> **Records to use**:
——

def exec (i : Instr) (s : State) : Host.Outcome State Fault Refusal :=
  match i with
  | .nop q f => Sys2Proof.Machine.execNop q f s
  | .halt q f => Sys2Proof.Machine.execHalt q f s
  | .br q f => Sys2Proof.Machine.execBr q f s
  | .loop q f => Sys2Proof.Machine.execLoop q f s
  | .li q f => Sys2Proof.Machine.execLi q f s
  | .lui q f => Sys2Proof.Machine.execLui q f s
  | .add q f => Sys2Proof.Machine.execAdd q f s
  | .addi q f => Sys2Proof.Machine.execAddi q f s
  | .sub q f => Sys2Proof.Machine.execSub q f s
  | .mul q f => Sys2Proof.Machine.execMul q f s
  | .andB q f => Sys2Proof.Machine.execAndB q f s
  | .orB q f => Sys2Proof.Machine.execOrB q f s
  | .xorB q f => Sys2Proof.Machine.execXorB q f s
  | .shl q f => Sys2Proof.Machine.execShl q f s
  | .shr q f => Sys2Proof.Machine.execShr q f s
  | .sra q f => Sys2Proof.Machine.execSra q f s
  | .minS q f => Sys2Proof.Machine.execMinS q f s
  | .maxS q f => Sys2Proof.Machine.execMaxS q f s
  | .cmp q f => Sys2Proof.Machine.execCmp q f s
  | .cmpi q f => Sys2Proof.Machine.execCmpi q f s
  | .ld q f => Sys2Proof.Machine.execLd q f s
  | .st q f => Sys2Proof.Machine.execSt q f s
  | .pset q f => Sys2Proof.Machine.execPset q f s
  | .lidx q f => Sys2Proof.Machine.execLidx q f s
  | .xfer q f => Sys2Proof.Machine.execXfer q f s
  | .trvSubmit q f => Sys2Proof.Machine.execTrvSubmit q f s
  | .gthLookup q f => Sys2Proof.Machine.execGthLookup q f s
  | .gthScatter q f => Sys2Proof.Machine.execGthScatter q f s
  | .drain q f => Sys2Proof.Machine.execDrain q f s
  | .signal q f => Sys2Proof.Machine.execSignal q f s
  | .wait q f => Sys2Proof.Machine.execWait q f s
  | .rdcnt q f => Sys2Proof.Machine.execRdcnt q f s
  | .zero q f => Sys2Proof.Machine.execZero q f s
  | .tld q f => Sys2Proof.Machine.execTld q f s
  | .tst q f => Sys2Proof.Machine.execTst q f s
  | .tzero q f => Sys2Proof.Machine.execTzero q f s
  | .tmma q f flt1 flt2 => Sys2Proof.Machine.execTmma q f flt1 flt2 s
  | .tmma32 q f flt1 flt2 => Sys2Proof.Machine.execTmma32 q f flt1 flt2 s
  | .tmma64 q f flt1 flt2 => Sys2Proof.Machine.execTmma64 q f flt1 flt2 s
  | .tout q f => Sys2Proof.Machine.execTout q f s
  | .ttrans q f => Sys2Proof.Machine.execTtrans q f s
  | .taccSt q f => Sys2Proof.Machine.execTaccSt q f s
  | .taccLd q f => Sys2Proof.Machine.execTaccLd q f s
  | .routedTmmaStart k => Sys2Proof.Machine.execRoutedTmmaStart k s
  | .routedTmmaDone k => Sys2Proof.Machine.execRoutedTmmaDone k s
  | .sseg q f => Sys2Proof.Machine.execSseg q f s
  | .senc q f => Sys2Proof.Machine.execSenc q f s
  | .sdec q f => Sys2Proof.Machine.execSdec q f s
  | .smchk q f => Sys2Proof.Machine.execSmchk q f s
  | .smgrad q f => Sys2Proof.Machine.execSmgrad q f s
  | .vld q f => Sys2Proof.Machine.execVld q f s
  | .vst q f => Sys2Proof.Machine.execVst q f s
  | .vbcast q f => Sys2Proof.Machine.execVbcast q f s
  | .vadd q f => Sys2Proof.Machine.execVadd q f s
  | .vsub q f => Sys2Proof.Machine.execVsub q f s
  | .vmul q f => Sys2Proof.Machine.execVmul q f s
  | .vfma q f => Sys2Proof.Machine.execVfma q f s
  | .vmin q f => Sys2Proof.Machine.execVmin q f s
  | .vmax q f => Sys2Proof.Machine.execVmax q f s
  | .vabs q f => Sys2Proof.Machine.execVabs q f s
  | .vsel q f => Sys2Proof.Machine.execVsel q f s
  | .vcmp q f => Sys2Proof.Machine.execVcmp q f s
  | .vperm q f => Sys2Proof.Machine.execVperm q f s
  | .vshuf q f => Sys2Proof.Machine.execVshuf q f s
  | .vpack q f => Sys2Proof.Machine.execVpack q f s
  | .vunpack q f => Sys2Proof.Machine.execVunpack q f s
  | .vredt q f => Sys2Proof.Machine.execVredt q f s
  | .vsegred q f => Sys2Proof.Machine.execVsegred q f s
  | .vexp2 q f => Sys2Proof.Machine.execVexp2 q f s
  | .vlog2 q f => Sys2Proof.Machine.execVlog2 q f s
  | .vrcp q f => Sys2Proof.Machine.execVrcp q f s
  | .vrsq q f => Sys2Proof.Machine.execVrsq q f s
  | .vcvt q f => Sys2Proof.Machine.execVcvt q f s
  | .mtail q f => Sys2Proof.Machine.execMtail q f s
  | .mlogic q f => Sys2Proof.Machine.execMlogic q f s
  | .vfma64 q f => Sys2Proof.Machine.execVfma64 q f s
  | .vtget q f => Sys2Proof.Machine.execVtget q f s
  | .vtput q f => Sys2Proof.Machine.execVtput q f s
  | .rkey q f => Sys2Proof.Machine.execRkey q f s
  | .rbern q f => Sys2Proof.Machine.execRbern q f s
  | .rfree q f => Sys2Proof.Machine.execRfree q f s
  | .cvt q f => Sys2Proof.Machine.execCvt q f s
  | .camax q f => Sys2Proof.Machine.execCamax q f s
  | .cred64 q f => Sys2Proof.Machine.execCred64 q f s
  | .phaseStart slot cluster => Sys2Proof.Machine.execPhaseStart slot cluster s
  | .corePhaseEnd q => Sys2Proof.Machine.execCorePhaseEnd q s
  | .platDrawn slot plat => Sys2Proof.Machine.execPlatDrawn slot plat s
  | .batchStart k => Sys2Proof.Machine.execBatchStart k s
  | .batchComplete k id => Sys2Proof.Machine.execBatchComplete k id s
  | .prefetchHint k => Sys2Proof.Machine.execPrefetchHint k s
  | .prefetchFetch k evict => Sys2Proof.Machine.execPrefetchFetch k evict s
  | .lookupStart k => Sys2Proof.Machine.execLookupStart k s
  | .lookupComplete k id => Sys2Proof.Machine.execLookupComplete k id s
  | .scatterStart k evict => Sys2Proof.Machine.execScatterStart k evict s
  | .scatterComplete k id => Sys2Proof.Machine.execScatterComplete k id s
  | .migrationSourceFree slot table row => Sys2Proof.Machine.execMigrationSourceFree slot table row s
  | .segmentStart k => Sys2Proof.Machine.execSegmentStart k s
  | .forwardedSegment k => Sys2Proof.Machine.execForwardedSegment k s
  | .segmentReport k => Sys2Proof.Machine.execSegmentReport k s
  | .aggregateComplete k id => Sys2Proof.Machine.execAggregateComplete k id s
  | .finishComplete k id => Sys2Proof.Machine.execFinishComplete k id s
  | .updNop die lane f => Sys2Proof.Machine.execUpdNop die lane f s
  | .updLd die lane f => Sys2Proof.Machine.execUpdLd die lane f s
  | .updSt die lane f => Sys2Proof.Machine.execUpdSt die lane f s
  | .updAdd die lane f => Sys2Proof.Machine.execUpdAdd die lane f s
  | .updSub die lane f => Sys2Proof.Machine.execUpdSub die lane f s
  | .updMul die lane f => Sys2Proof.Machine.execUpdMul die lane f s
  | .updFma die lane f => Sys2Proof.Machine.execUpdFma die lane f s
  | .updDiv die lane f => Sys2Proof.Machine.execUpdDiv die lane f s
  | .updSqrt die lane f => Sys2Proof.Machine.execUpdSqrt die lane f s
  | .updRsqrt die lane f => Sys2Proof.Machine.execUpdRsqrt die lane f s
  | .updMin die lane f => Sys2Proof.Machine.execUpdMin die lane f s
  | .updMax die lane f => Sys2Proof.Machine.execUpdMax die lane f s
  | .updAbs die lane f => Sys2Proof.Machine.execUpdAbs die lane f s
  | .updSign die lane f => Sys2Proof.Machine.execUpdSign die lane f s
  | .updSel die lane f => Sys2Proof.Machine.execUpdSel die lane f s
  | .updClip die lane f => Sys2Proof.Machine.execUpdClip die lane f s
  | .updLerp die lane f => Sys2Proof.Machine.execUpdLerp die lane f s
  | .updPow die lane f => Sys2Proof.Machine.execUpdPow die lane f s
  | .updAmax die lane f => Sys2Proof.Machine.execUpdAmax die lane f s
  | .updSrnd die lane f => Sys2Proof.Machine.execUpdSrnd die lane f s
  | .updatePhaseDone slot => Sys2Proof.Machine.execUpdatePhaseDone slot s
  | .undoLogFull die slot => Sys2Proof.Machine.execUndoLogFull die slot s
  | .rootComputeStart die => Sys2Proof.Machine.execRootComputeStart die s
  | .rootComputeDone die => Sys2Proof.Machine.execRootComputeDone die s
  | .reduced p => Sys2Proof.Machine.execReduced p s
  | .closed p => Sys2Proof.Machine.execClosed p s
  | .vote p => Sys2Proof.Machine.execVote p s
  | .stepCommit p => Sys2Proof.Machine.execStepCommit p s
  | .applyDone slot => Sys2Proof.Machine.execApplyDone slot s
  | .stepAbort p => Sys2Proof.Machine.execStepAbort p s
  | .abortDone slot => Sys2Proof.Machine.execAbortDone slot s
  | .stepDone p => Sys2Proof.Machine.execStepDone p s
  | .monumentWritten slot => Sys2Proof.Machine.execMonumentWritten slot s
  | .stepStart p => Sys2Proof.Machine.execStepStart p s
  | .pnrRequest p => Sys2Proof.Machine.execPnrRequest p s
  | .pnrQuery p => Sys2Proof.Machine.execPnrQuery p s
  | .pnrAnswer p => Sys2Proof.Machine.execPnrAnswer p s
  | .pnrGrant p => Sys2Proof.Machine.execPnrGrant p s
  | .alive p => Sys2Proof.Machine.execAlive p s
  | .aliveDue slot dest => Sys2Proof.Machine.execAliveDue slot dest s
  | .carry p => Sys2Proof.Machine.execCarry p s
  | .peerSilent slot => Sys2Proof.Machine.execPeerSilent slot s
  | .reduceLost slot => Sys2Proof.Machine.execReduceLost slot s
  | .peerLost slot => Sys2Proof.Machine.execPeerLost slot s
  | .coordinatorLost slot => Sys2Proof.Machine.execCoordinatorLost slot s
  | .closureWatchdog slot => Sys2Proof.Machine.execClosureWatchdog slot s
  | .packetRoute tract output => Sys2Proof.Machine.execPacketRoute tract output s
  | .readReq p => Sys2Proof.Machine.execReadReq p s
  | .writeReq p => Sys2Proof.Machine.execWriteReq p s
  | .addAcked p => Sys2Proof.Machine.execAddAcked p s
  | .readData p => Sys2Proof.Machine.execReadData p s
  | .writeAck p => Sys2Proof.Machine.execWriteAck p s
  | .regAck p => Sys2Proof.Machine.execRegAck p s
  | .regData p => Sys2Proof.Machine.execRegData p s
  | .postedWrite p => Sys2Proof.Machine.execPostedWrite p s
  | .red64Add p => Sys2Proof.Machine.execRed64Add p s
  | .count p => Sys2Proof.Machine.execCount p s
  | .linkLoss p => Sys2Proof.Machine.execLinkLoss p s
  | .frameReceived port fr => Sys2Proof.Machine.execFrameReceived port fr s
  | .frameAckTimeout port => Sys2Proof.Machine.execFrameAckTimeout port s
  | .retryExhausted port => Sys2Proof.Machine.execRetryExhausted port s
  | .portTrainingDone port r => Sys2Proof.Machine.execPortTrainingDone port r s
  | .drainMarker tract input vc => Sys2Proof.Machine.execDrainMarker tract input vc s
  | .timePpsEdge => Sys2Proof.Machine.execTimePpsEdge s
  | .ppsMissing => Sys2Proof.Machine.execPpsMissing s
  | .ctrlCommit who type inst => Sys2Proof.Machine.execCtrlCommit who type inst s
  | .quiesce who type inst on => Sys2Proof.Machine.execQuiesce who type inst on s
  | .enable who type inst on => Sys2Proof.Machine.execEnable who type inst on s
  | .blockQuiesced type inst => Sys2Proof.Machine.execBlockQuiesced type inst s
  | .eventClear who type inst bits during => Sys2Proof.Machine.execEventClear who type inst bits during s
  | .registerWrite who addr size value => Sys2Proof.Machine.execRegisterWrite who addr size value s
  | .retrain who port => Sys2Proof.Machine.execRetrain who port s
  | .arm0 who tract => Sys2Proof.Machine.execArm0 who tract s
  | .arm1 who tract => Sys2Proof.Machine.execArm1 who tract s
  | .flip who tract => Sys2Proof.Machine.execFlip who tract s
  | .rteRankWrite who tract version rank => Sys2Proof.Machine.execRteRankWrite who tract version rank s
  | .rteMtData who tract entry => Sys2Proof.Machine.execRteMtData who tract entry s
  | .rteLtData who tract entry => Sys2Proof.Machine.execRteLtData who tract entry s
  | .rteMcData who tract entry => Sys2Proof.Machine.execRteMcData who tract entry s
  | .rteTimeSet who ns => Sys2Proof.Machine.execRteTimeSet who ns s
  | .updProgCount who die count => Sys2Proof.Machine.execUpdProgCount who die count s
  | .ctxActivate who c => Sys2Proof.Machine.execCtxActivate who c s
  | .ctxDeactivate who c => Sys2Proof.Machine.execCtxDeactivate who c s
  | .ctxReset who c => Sys2Proof.Machine.execCtxReset who c s
  | .ctxSqTail who c tail => Sys2Proof.Machine.execCtxSqTail who c tail s
  | .ctxCqHead who c head => Sys2Proof.Machine.execCtxCqHead who c head s
  | .commandTake c => Sys2Proof.Machine.execCommandTake c s
  | .loadImage c n place => Sys2Proof.Machine.execLoadImage c n place s
  | .run c n => Sys2Proof.Machine.execRun c n s
  | .stop c n => Sys2Proof.Machine.execStop c n s
  | .tableSelect c n => Sys2Proof.Machine.execTableSelect c n s
  | .stake c n => Sys2Proof.Machine.execStake c n s
  | .monument c n => Sys2Proof.Machine.execMonument c n s
  | .restore c n place => Sys2Proof.Machine.execRestore c n place s
  | .restoreBegin slot => Sys2Proof.Machine.execRestoreBegin slot s
  | .teardown c n => Sys2Proof.Machine.execTeardown c n s
  | .easement c n => Sys2Proof.Machine.execEasement c n s
  | .easementInForce d => Sys2Proof.Machine.execEasementInForce d s
  | .freeze c n => Sys2Proof.Machine.execFreeze c n s
  | .unfreeze c n => Sys2Proof.Machine.execUnfreeze c n s
  | .saveContext c n => Sys2Proof.Machine.execSaveContext c n s
  | .contextStopped c => Sys2Proof.Machine.execContextStopped c s
  | .resumeContext c n => Sys2Proof.Machine.execResumeContext c n s
  | .commandComplete c n => Sys2Proof.Machine.execCommandComplete c n s
  | .coalesceTimeout c => Sys2Proof.Machine.execCoalesceTimeout c s
  | .submit port g => Sys2Proof.Machine.execSubmit port g s
  | .dgramWrite port g => Sys2Proof.Machine.execDgramWrite port g s
  | .dgramRead port g => Sys2Proof.Machine.execDgramRead port g s
  | .dgramAck port g => Sys2Proof.Machine.execDgramAck port g s
  | .datagramResend d seq => Sys2Proof.Machine.execDatagramResend d seq s
  | .domReset who d => Sys2Proof.Machine.execDomReset who d s
  | .rstDomainHold who hold => Sys2Proof.Machine.execRstDomainHold who hold s
  | .domainResetDone d => Sys2Proof.Machine.execDomainResetDone d s
  | .apcAssign who off size value => Sys2Proof.Machine.execApcAssign who off size value s
  | .thdSelWrite who k n value => Sys2Proof.Machine.execThdSelWrite who k n value s
  | .thdGselWrite who n value => Sys2Proof.Machine.execThdGselWrite who n value s
  | .thdTraceCtrl who value => Sys2Proof.Machine.execThdTraceCtrl who value s
  | .traceBufferPlaced d place => Sys2Proof.Machine.execTraceBufferPlaced d place s
  | .fwActivate who => Sys2Proof.Machine.execFwActivate who s
  | .fwCommit who => Sys2Proof.Machine.execFwCommit who s
  | .pwrCommit who => Sys2Proof.Machine.execPwrCommit who s
  | .powerTransitionDone => Sys2Proof.Machine.execPowerTransitionDone s
  | .aclkSwitch tract => Sys2Proof.Machine.execAclkSwitch tract s
  | .pwrBrakeAssert => Sys2Proof.Machine.execPwrBrakeAssert s
  | .pwrBrakeRelease => Sys2Proof.Machine.execPwrBrakeRelease s
  | .droop tract => Sys2Proof.Machine.execDroop tract s
  | .sensorSample temps => Sys2Proof.Machine.execSensorSample temps s
  | .railTelemetry mv mw => Sys2Proof.Machine.execRailTelemetry mv mw s
  | .logFlush => Sys2Proof.Machine.execLogFlush s
  | .managementWatchdog => Sys2Proof.Machine.execManagementWatchdog s
  | .tlsConnect h => Sys2Proof.Machine.execTlsConnect h s
  | .firmwareUpdate image => Sys2Proof.Machine.execFirmwareUpdate image s
  | .attestation nonce => Sys2Proof.Machine.execAttestation nonce s
  | .configureDomain d ch => Sys2Proof.Machine.execConfigureDomain d ch s
  | .clearFaultHistory kind unit => Sys2Proof.Machine.execClearFaultHistory kind unit s
  | .powerOn => Sys2Proof.Machine.execPowerOn s
  | .coldReset ns => Sys2Proof.Machine.execColdReset ns s
  | .warmReset ns => Sys2Proof.Machine.execWarmReset ns s
  | .resetFrame bytes => Sys2Proof.Machine.execResetFrame bytes s
  | .resetRelease => Sys2Proof.Machine.execResetRelease s
  | .supplyCheck sup => Sys2Proof.Machine.execSupplyCheck sup s
  | .fuseLoad crcGood => Sys2Proof.Machine.execFuseLoad crcGood s
  | .optionLoading => Sys2Proof.Machine.execOptionLoading s
  | .firmwareVerification => Sys2Proof.Machine.execFirmwareVerification s
  | .lpddr5xTraining failed => Sys2Proof.Machine.execLpddr5xTraining failed s
  | .nearTierSelfTest banks gens => Sys2Proof.Machine.execNearTierSelfTest banks gens s
  | .linkTraining rs svc => Sys2Proof.Machine.execLinkTraining rs svc s
  | .ready => Sys2Proof.Machine.execReady s
  | .regRead who addr size => Sys2Proof.Machine.execRegRead who addr size s
  | .dgramRegRead port g => Sys2Proof.Machine.execDgramRegRead port g s
  | .control p => Sys2Proof.Machine.execControl p s
  | .guestFault d addr => Sys2Proof.Machine.execGuestFault d addr s
  | .svcLinkDown port => Sys2Proof.Machine.execSvcLinkDown port s
  | .svcPortUp port => Sys2Proof.Machine.execSvcPortUp port s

——

Your task is to transcribe, with no changes, only the lines of the listing above that lie between the line holding "Sys2Proof.Machine.execTableSelect c n s" and the line holding "Sys2Proof.Machine.execEasement c n s", inclusive.

> **Solution for this problem**:
  | .tableSelect c n => Sys2Proof.Machine.execTableSelect c n s
  | .stake c n => Sys2Proof.Machine.execStake c n s
  | .monument c n => Sys2Proof.Machine.execMonument c n s
  | .restore c n place => Sys2Proof.Machine.execRestore c n place s
  | .restoreBegin slot => Sys2Proof.Machine.execRestoreBegin slot s
  | .teardown c n => Sys2Proof.Machine.execTeardown c n s
  | .easement c n => Sys2Proof.Machine.execEasement c n s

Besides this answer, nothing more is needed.